(Collected data entries)

-- ==== Sys2Proof/Tests/Slice0.lean ====
section
/-! SUPPORT. The model's own tests. Expected values come from spec/95_test_vectors.md (the tables are
named), never from the model; and one witness theorem for the hypotheses of each statement. -/

open Sys2Proof Sys2Proof.Machine

namespace Sys2Proof.Tests

/-! ### WellFormed smoke: an ill-formed term for each check (R82) -/

theorem test_ill_formed_unsigned :
    (Instr.tmrInitScan 4294967296).wellFormed = false ∧
    (Instr.tmrSetpScan 4294967296).wellFormed = false ∧
    (Instr.tmrInitDeb 4294967296).wellFormed = false ∧
    (Instr.tmrSetpDeb 4294967296).wellFormed = false ∧
    (Instr.tmrInitSmp 4294967296).wellFormed = false ∧
    (Instr.tmrSetpSmp 4294967296).wellFormed = false ∧
    (Instr.tmrSetf 4294967296).wellFormed = false ∧
    (Instr.kpInit 4294967296).wellFormed = false ∧
    (Instr.kpHist 4294967296).wellFormed = false := by decide

theorem test_ill_formed_signed :
    (Instr.dacSet 2147483648).wellFormed = false ∧
    (Instr.dacSet (-2147483649)).wellFormed = false ∧
    (Instr.dacTick 2147483648).wellFormed = false ∧
    (Instr.dacTick (-2147483649)).wellFormed = false := by decide

/-! ### Decoding (table B1; the opcode bytes of R81 for the rows B1 leaves out) -/

theorem test_decode_scan :
    decodeTableWord 40 0x00000007D0 = some (.tmrInitScan 2000) ∧
    decodeTableWord 40 0x0100000000 = some .tmrCheckScan ∧
    decodeTableWord 40 0x0200000000 = some .tmrAdvnScan ∧
    decodeTableWord 40 0x0300000000 = some .tmrAdvpScan ∧
    decodeTableWord 40 0x04000003E8 = some (.tmrSetpScan 1000) ∧
    decodeTableWord 40 0x0500000000 = some .tmrEnScan ∧
    decodeTableWord 40 0x0600000000 = some .tmrDisScan := by decide

theorem test_decode_deb :
    decodeTableWord 40 0x100000C350 = some (.tmrInitDeb 50000) ∧
    decodeTableWord 40 0x1100000000 = some .tmrCheckDeb ∧
    decodeTableWord 40 0x1200000000 = some .tmrAdvnDeb ∧
    decodeTableWord 40 0x1300000000 = some .tmrAdvpDeb ∧
    decodeTableWord 40 0x14FFFFFFFF = some (.tmrSetpDeb 4294967295) ∧
    decodeTableWord 40 0x1500000000 = some .tmrEnDeb ∧
    decodeTableWord 40 0x1600000000 = some .tmrDisDeb := by decide

theorem test_decode_smp :
    decodeTableWord 40 0x200000F424 = some (.tmrInitSmp 62500) ∧
    decodeTableWord 40 0x2100000000 = some .tmrCheckSmp ∧
    decodeTableWord 40 0x2200000000 = some .tmrAdvnSmp ∧
    decodeTableWord 40 0x2300000000 = some .tmrAdvpSmp ∧
    decodeTableWord 40 0x24000003E8 = some (.tmrSetpSmp 1000) ∧
    decodeTableWord 40 0x2500000000 = some .tmrEnSmp ∧
    decodeTableWord 40 0x2600000000 = some .tmrDisSmp ∧
    decodeTableWord 40 0x27000003E8 = some (.tmrSetf 1000) := by decide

» Try it
Reproduce the lines above. Leave each one as it is.

» Your response
-- ==== Sys2Proof/Tests/Slice0.lean ====
section
/-! SUPPORT. The model's own tests. Expected values come from spec/95_test_vectors.md (the tables are
named), never from the model; and one witness theorem for the hypotheses of each statement. -/

open Sys2Proof Sys2Proof.Machine

namespace Sys2Proof.Tests

/-! ### WellFormed smoke: an ill-formed term for each check (R82) -/

theorem test_ill_formed_unsigned :
    (Instr.tmrInitScan 4294967296).wellFormed = false ∧
    (Instr.tmrSetpScan 4294967296).wellFormed = false ∧
    (Instr.tmrInitDeb 4294967296).wellFormed = false ∧
    (Instr.tmrSetpDeb 4294967296).wellFormed = false ∧
    (Instr.tmrInitSmp 4294967296).wellFormed = false ∧
    (Instr.tmrSetpSmp 4294967296).wellFormed = false ∧
    (Instr.tmrSetf 4294967296).wellFormed = false ∧
    (Instr.kpInit 4294967296).wellFormed = false ∧
    (Instr.kpHist 4294967296).wellFormed = false := by decide

theorem test_ill_formed_signed :
    (Instr.dacSet 2147483648).wellFormed = false ∧
    (Instr.dacSet (-2147483649)).wellFormed = false ∧
    (Instr.dacTick 2147483648).wellFormed = false ∧
    (Instr.dacTick (-2147483649)).wellFormed = false := by decide

/-! ### Decoding (table B1; the opcode bytes of R81 for the rows B1 leaves out) -/

theorem test_decode_scan :
    decodeTableWord 40 0x00000007D0 = some (.tmrInitScan 2000) ∧
    decodeTableWord 40 0x0100000000 = some .tmrCheckScan ∧
    decodeTableWord 40 0x0200000000 = some .tmrAdvnScan ∧
    decodeTableWord 40 0x0300000000 = some .tmrAdvpScan ∧
    decodeTableWord 40 0x04000003E8 = some (.tmrSetpScan 1000) ∧
    decodeTableWord 40 0x0500000000 = some .tmrEnScan ∧
    decodeTableWord 40 0x0600000000 = some .tmrDisScan := by decide

theorem test_decode_deb :
    decodeTableWord 40 0x100000C350 = some (.tmrInitDeb 50000) ∧
    decodeTableWord 40 0x1100000000 = some .tmrCheckDeb ∧
    decodeTableWord 40 0x1200000000 = some .tmrAdvnDeb ∧
    decodeTableWord 40 0x1300000000 = some .tmrAdvpDeb ∧
    decodeTableWord 40 0x14FFFFFFFF = some (.tmrSetpDeb 4294967295) ∧
    decodeTableWord 40 0x1500000000 = some .tmrEnDeb ∧
    decodeTableWord 40 0x1600000000 = some .tmrDisDeb := by decide

theorem test_decode_smp :
    decodeTableWord 40 0x200000F424 = some (.tmrInitSmp 62500) ∧
    decodeTableWord 40 0x2100000000 = some .tmrCheckSmp ∧
    decodeTableWord 40 0x2200000000 = some .tmrAdvnSmp ∧
    decodeTableWord 40 0x2300000000 = some .tmrAdvpSmp ∧
    decodeTableWord 40 0x24000003E8 = some (.tmrSetpSmp 1000) ∧
    decodeTableWord 40 0x2500000000 = some .tmrEnSmp ∧
    decodeTableWord 40 0x2600000000 = some .tmrDisSmp ∧
    decodeTableWord 40 0x27000003E8 = some (.tmrSetf 1000) := by decide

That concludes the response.